Sun's business interest is here to sell 4x $2600 Istanbul CPUs instead of 2x $530 L5520s, or 2x $1300 X5570s, even though in most storage situations, the CPUs just sit there idling. Besides the max ram difference of 72GB vs 128GB, actual CPU performance differential is hardly noticeable.
Don't think that your potential customers are retards. That's all I have to say.
>Don't think that your potential customers are retards. That's all I >have to say.
I am a customer, and I am the least interested in the CPU that is in the 7410.
In fact, compared to the rest of the system, the CPU it is almost the cheapest part. Not to say the system is expensive (the opposite!), but as a customer, I'm buying a system.
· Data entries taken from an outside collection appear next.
/-- 41_frame_encoder.md section 4, which the spec marks as derived: parsing gives back the fields each payload was built from,
under distinct codes. -/
def Obligations.PayloadFieldsRoundTrip : Prop :=
  ∀ (c : Configuration) (addr x y : Byte) (v w : Half) (qs : List Half), c.codes.distinct = true →
    dispatch c addr c.codes.formatSet (formatSetPayload c.endian x v w) = .formatSet addr x v w
      ∧ dispatch c addr c.codes.ack (ackPayload c.endian x v y) = .ack addr (ackPayload c.endian x v y) (some ⟨x, v, y⟩)
      ∧ dispatch c addr c.codes.imageData (samplesBytes c.endian qs) = .imageData addr (samplesBytes c.endian qs) qs
      ∧ dispatch c addr c.codes.writeReg [x, y] = .writeRegister addr x y
      ∧ dispatch c addr c.codes.readReg (enc16 c.endian v ++ [x]) = .readRegister addr v x

/-! ### Wire commands and the consumer -/

/-- The Ack command (43_receive_and_decode.md section 3, 44_environment_agents.md section 2). That a wire command is an
instruction the consumer runs, and the record of classes received, are the model's (log 3): an Ack is accepted with any payload, its three-field view only with four bytes; a handshake that waits takes
it, otherwise it is ignored. -/
def Obligations.AckCommand : Prop :=
  ∀ (s : State) (addr : Byte) (payload : List Byte), ∃ view,
    (∀ x s0 s1 y, payload = [x, s0, s1, y] → view = some ⟨x, dec16 s.cfg.endian s0 s1, y⟩)
      ∧ (payload.length ≠ 4 → view = none)
      ∧ exec (.ack addr payload) s
          = .next { s with consumed := s.consumed ++ [.ack addr payload view], waiting := false,
                           handshake := if s.waiting then .streaming else s.handshake }

/-- The FormatSet and ImageData commands (43_receive_and_decode.md section 3; as instructions, log 3): the parsed class reaches
the consumer, which has no action for it; a
payload of the wrong size is given the class Unknown. -/
def Obligations.FormatSetAndImageDataCommands : Prop :=
  ∀ (s : State) (addr : Byte) (payload : List Byte),
    (∀ fmt w0 w1 h0 h1, payload = [fmt, w0, w1, h0, h1] →
        exec (.formatSet addr payload) s
          = .next { s with consumed := s.consumed ++ [.formatSet addr fmt (dec16 s.cfg.endian w0 w1) (dec16 s.cfg.endian h0 h1)] })
      ∧ (payload.length ≠ 5 →
          exec (.formatSet addr payload) s
            = .next { s with consumed := s.consumed ++ [.unknown addr s.cfg.codes.formatSet] })
      ∧ (payload.length % 2 = 0 → ∃ samples : List Half,
          2 * samples.length = payload.length
            ∧ (∀ k, k < samples.length →
                samples[k]? = some (dec16 s.cfg.endian (byteAt payload (2 * k)) (byteAt payload (2 * k + 1))))
            ∧ exec (.imageData addr payload) s
                = .next { s with consumed := s.consumed ++ [.imageData addr payload samples] })
      ∧ (payload.length % 2 = 1 →
          exec (.imageData addr payload) s
            = .next { s with consumed := s.consumed ++ [.unknown addr s.cfg.codes.imageData] })

/-- The WriteRegister and Unknown commands (44_environment_agents.md section 2; as instructions, log 3): WriteRegister calls `write_register` once and transmits nothing; a payload of the wrong size, and
the Unknown command, do nothing. -/
def Obligations.WriteRegisterAndUnknownCommands : Prop :=
  ∀ (s : State) (addr cmd : Byte) (payload : List Byte),
    (∀ x y, payload = [x, y] →
        exec (.writeRegister addr payload) s
          = .next { s with consumed := s.consumed ++ [.writeRegister addr x y], regWrites := s.regWrites ++ [(x, y)] })
      ∧ (payload.length ≠ 2 →
          exec (.writeRegister addr payload) s
            = .next { s with consumed := s.consumed ++ [.unknown addr s.cfg.codes.writeReg] })
      ∧ exec (.unknown addr cmd payload) s = .next { s with consumed := s.consumed ++ [.unknown addr cmd] }

/-- The ReadRegister command (44_environment_agents.md section 2; as an instruction, log 3): it calls `read_register` once and replies with the ack: status 0 and the value read, or
the failure status and 0, the sequence number echoed, the reply's address that of the request. The answer is a free value
(log 10). With a frame open the reply is refused TxBusy; a hung sink does not take it (log 13). -/
def Obligations.ReadRegisterCommand : Prop :=
  ∀ (s : State) (addr : Byte) (payload : List Byte),
    (∀ s0 s1 x, payload = [s0, s1, x] →
        let seq := dec16 s.cfg.endian s0 s1
        let reply : List Byte :=
          match Config.readRegister s.regReads x with
          | some v => [0x00] ++ enc16 s.cfg.endian seq ++ [v]
          | none => [s.envCfg.readFailStatus] ++ enc16 s.cfg.endian seq ++ [0x00]
        let heard := s.consumed ++ [.readRegister addr seq x]
        exec (.readRegister addr payload) s
            = exec (.txFrame addr s.cfg.codes.ack reply) { s with consumed := heard, regReads := s.regReads + 1 }
          ∧ (CanSend s 4 →
            exec (.readRegister addr payload) s
              = .next { s with consumed := heard, regReads := s.regReads + 1,
                               txOut := s.txOut ++ frameBytes s.cfg addr s.cfg.codes.ack reply,
                               txCrc := crc16Update s.cfg.crcSeed (frameBody s.cfg addr s.cfg.codes.ack reply),
                               txRemain := 0, result := some .ok })
          ∧ (s.txState = .payload →
              exec (.readRegister addr payload) s
                = .next { s with consumed := heard, regReads := s.regReads + 1, result := some (.refused .txBusy) })
          ∧ (s.txState = .idle → s.sinkReturnsAt 0 = false →
              exec (.readRegister addr payload) s
                = .next { s with consumed := heard, regReads := s.regReads + 1, controller := .waitingForSink,
                                 result := none }))
      ∧ (payload.length ≠ 3 →
          exec (.readRegister addr payload) s
            = .next { s with consumed := s.consumed ++ [.unknown addr s.cfg.codes.readReg] })

/-! ### The Streaming Transmitter -/

/-- R208, R209: with no frame buffered and no producer event, `negotiate` sends FormatSet once, makes exactly RETRY_BUDGET
polls and reports HandshakeTimeout; the handshake state is as before. -/
def Obligations.NegotiateTimesOut : Prop :=
  ∀ (s : State) (addr fmt : Byte) (width height : Half),
    CanSend s 5 → s.controller = .ready → s.rxReady = false → s.between = [] →
      let payload := formatSetPayload s.cfg.endian fmt width height
      negotiate addr fmt width height s
        = { s with txOut := s.txOut ++ frameBytes s.cfg addr s.cfg.codes.formatSet payload,
                   txCrc := crc16Update s.cfg.crcSeed (frameBody s.cfg addr s.cfg.codes.formatSet payload), txRemain := 0,
                   polls := s.polls + s.envCfg.retryBudget, waiting := false, result := some .handshakeTimeout }

/-- R208: an Ack frame buffered and announced before the first poll ends the handshake in that poll: Ok, and the state is
Streaming. -/
def Obligations.NegotiateTakesTheAck : Prop :=
  ∀ (s : State) (addr fmt from_ : Byte) (width height : Half) (payload : List Byte),
    CanSend s 5 → s.controller = .ready → s.between = [] → 0 < s.envCfg.retryBudget →
    s.cfg.codes.distinct = true → s.rxBuf.wf = true → s.rxCount = 0 → s.rxOvf = false →
    frameLength payload.length ≤ s.cfg.rxBufSize.val →
      ∃ t, runAll (rxFeed (frameBytes s.cfg from_ s.cfg.codes.ack payload)) s = .next t
        ∧ (negotiate addr fmt width height t).result = some .ok
        ∧ (negotiate addr fmt width height t).handshake = .streaming
        ∧ (negotiate addr fmt width height t).polls = s.polls + 1

/-- R210 to R213: `write_image` starting in Streaming is a streaming cycle at once; starting in NeedsFormatAck it negotiates
first. A negotiation that returns either returned Ok, or HandshakeTimeout; after Ok, and after HandshakeTimeout under Proceed,
the streaming cycle follows with the state Streaming; under Halt `write_image` ends with the HandshakeTimeout and no image is
sent. The streaming cycle is TX_IMAGE, whatever it returns; under EveryFrame the state is then NeedsFormatAck, under Once it is
left. A procedure whose operation did not return goes no further (R247; logs 12, 13). -/
def Obligations.WriteImageAfterTimeout : Prop :=
  ∀ (s : State) (addr fmt : Byte) (width height : Half),
    let n := negotiate addr fmt width height s
    let image := fun u : State => txImage addr width height u
    let Cycle := fun u t : State =>
      ((image u).controller ≠ .ready → t = image u)
        ∧ ((image u).controller = .ready → s.envCfg.negotiatePolicy = .once → t = image u)
        ∧ ((image u).controller = .ready → s.envCfg.negotiatePolicy = .everyFrame →
            t = { image u with handshake := .needsFormatAck })
    (s.handshake = .streaming → Cycle s (writeImage addr fmt width height s))
      ∧ (s.handshake = .needsFormatAck →
          (n.controller ≠ .ready → writeImage addr fmt width height s = n)
            ∧ (n.controller = .ready → n.result = some .ok ∨ n.result = some .handshakeTimeout)
            ∧ (n.controller = .ready → n.result = some .ok →
                Cycle { n with handshake := .streaming } (writeImage addr fmt width height s))
            ∧ (n.controller = .ready → n.result = some .handshakeTimeout → s.envCfg.failPolicy = .halt →
                writeImage addr fmt width height s = n)
            ∧ (n.controller = .ready → n.result = some .handshakeTimeout → s.envCfg.failPolicy = .proceed →
                Cycle { n with handshake := .streaming } (writeImage addr fmt width height s)))

/-! ### Reset -/

/-- 70_reset_and_hazards.md section 1: RESET latches the configuration inputs and leaves every piece of state the spec gives a
reset value at that value; it emits nothing and calls no collaborator. That `TX_OUT` is not erased, where the table of reset
values has it empty, and that the environment's state stays, are the model's (log 15). What the spec leaves unspecified is not
mentioned. The configuration must be one R262 does not refuse. -/
def Obligations.ResetResult : Prop :=
  ∀ s : State, configValid s.cfgIn = true →
    ∃ t, exec .reset s = .next t
      ∧ t.cfg = s.cfgIn ∧ t.crcValid = false ∧ t.txState = .idle ∧ t.rxCount = 0 ∧ t.rxReady = false ∧ t.rxOvf = false
      ∧ t.txOut = s.txOut ∧ t.consumedSignals = s.consumedSignals ∧ t.regWrites = s.regWrites ∧ t.regReads = s.regReads
      ∧ t.pixels = s.pixels ∧ t.captureReady = s.captureReady ∧ t.cfgIn = s.cfgIn
      ∧ exec .crcRead t = .next { t with result := some (.refused .crcNotLoaded) }
      ∧ exec .rxDecode t = .next { t with result := some (.decoded .noFrame) }

/-- 70_reset_and_hazards.md section 1: a configuration in which two commands have one code, RX_BUF_SIZE is below 12 or
CHUNK_MAX below 1 is refused. That the refusal is the machine's, not a returned outcome, is the model's (log 14). -/
def Obligations.InvalidConfigurationIsRefused : Prop :=
  ∀ s : State,
    let k := s.cfgIn.codes
    (¬ [k.ack, k.formatSet, k.imageData, k.writeReg, k.readReg].Nodup ∨ s.cfgIn.rxBufSize.val < 12 ∨ s.cfgIn.chunkMax < 1) →
      exec .reset s = .refused .invalidConfiguration

/-! ### Frames: what an operation leaves unchanged -/

/-- R94 to R97, R113 to R121: the CRC port's operations change the port and the outcome only; the encoder's operations change
the encoder's registers, `TX_OUT`, the outcome and whether the operation returned only. Every byte of both buffers, every
input, the configuration and the environment's state are among what is unchanged. -/
def Obligations.CrcAndEncoderFrame : Prop :=
  (∀ (i : Instr) (s t : State), isCrcPort i = true → exec i s = .next t → OnlyCrcPort s t)
    ∧ ∀ (s t : State) (a b c : Byte) (v w : Half) (n : Nat) (bs : List Byte),
        exec (.txBegin a b n) s = .next t ∨ exec (.txChunk bs) s = .next t ∨ exec .txEnd s = .next t
          ∨ exec (.txFrame a b bs) s = .next t ∨ exec (.txAck a b v c) s = .next t ∨ exec (.txFormatSet a b v w) s = .next t →
        OnlyEncoder s t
Sun could put MOS 6510 CPUs in the system. If the system is up to the task and has a nice price tag, I will buy.
It is interesting, I wonder what is your configuration that you bought?
The Sun Hybrid Storage pool has one weakness: that is, your workload must all fit in SSD L2ARCs. If your work load exceeds the L2ARC size, then you take a nose dive in performance. That's why Brendan Gregg's benchmarks are all either fit in memory or fit in SSDs.
I wonder how big is your workload and your 7410 config?
Mine is R710+L5520s+72GB ram + Dual MD1000(2x X25-Es+13x 1TB RE3s) + 2xMSA50s filled with X25-M SSDs as caches.
There are so many more factors, like number of disks, hot/warm/cold data, pool configuration.
Do you know why our NetApp Filers took a nosedive? Because the filesystem metadata (!) did not fit into NVRAM.
Yeah, NetApp is going through some serious issues right now. ZFS is many orders of magnitude superior than NetApp. Sun really has something going in storage.
Still what is your workload size and configuration? I am curious. My workload is about 2TB. Pretty much all in caches right now, but since L2ARC isn't damn persistent, I have to leave the server on at all times, sucking power.
As to the HSP weakness, Sun wants people to believe that they are selling a 10TB storage pool with 16K write IOPs and 30K+ read IOPS. Really the real magic is in the Ram+SSD caching. Once you blow through that, you are as screwed as a turkey. So no, you don't get to 10TB storage before performance degredation starts. (I am talking about 8K and 16K DB workloads)
My config is a magnitude larger, and I will blog about it later...
Don't know who at Sun sells it like that, IMHO it was always clear to me that with 1TB SATA disks (and with any other) you have a hard limit for IOPS.
The huge amount of cache available helps to relief the pressure to buy expensive 15k disks.
BTW: Interesting PDF related to this topic: http://www.caiss.org/docs/DinnerSeminar/TheStorageChasm20090205.pdf
Basically confirms that SSD/Flash as Cache+SATA is the way to go for the next few years...
Order of magnitude larger? Unless you work with large files, where streaming performance of the hard drives matter, it is all about SSD small file caching.
I don't think Sun supports more than 600GB SSD caching(6x100GB) so far.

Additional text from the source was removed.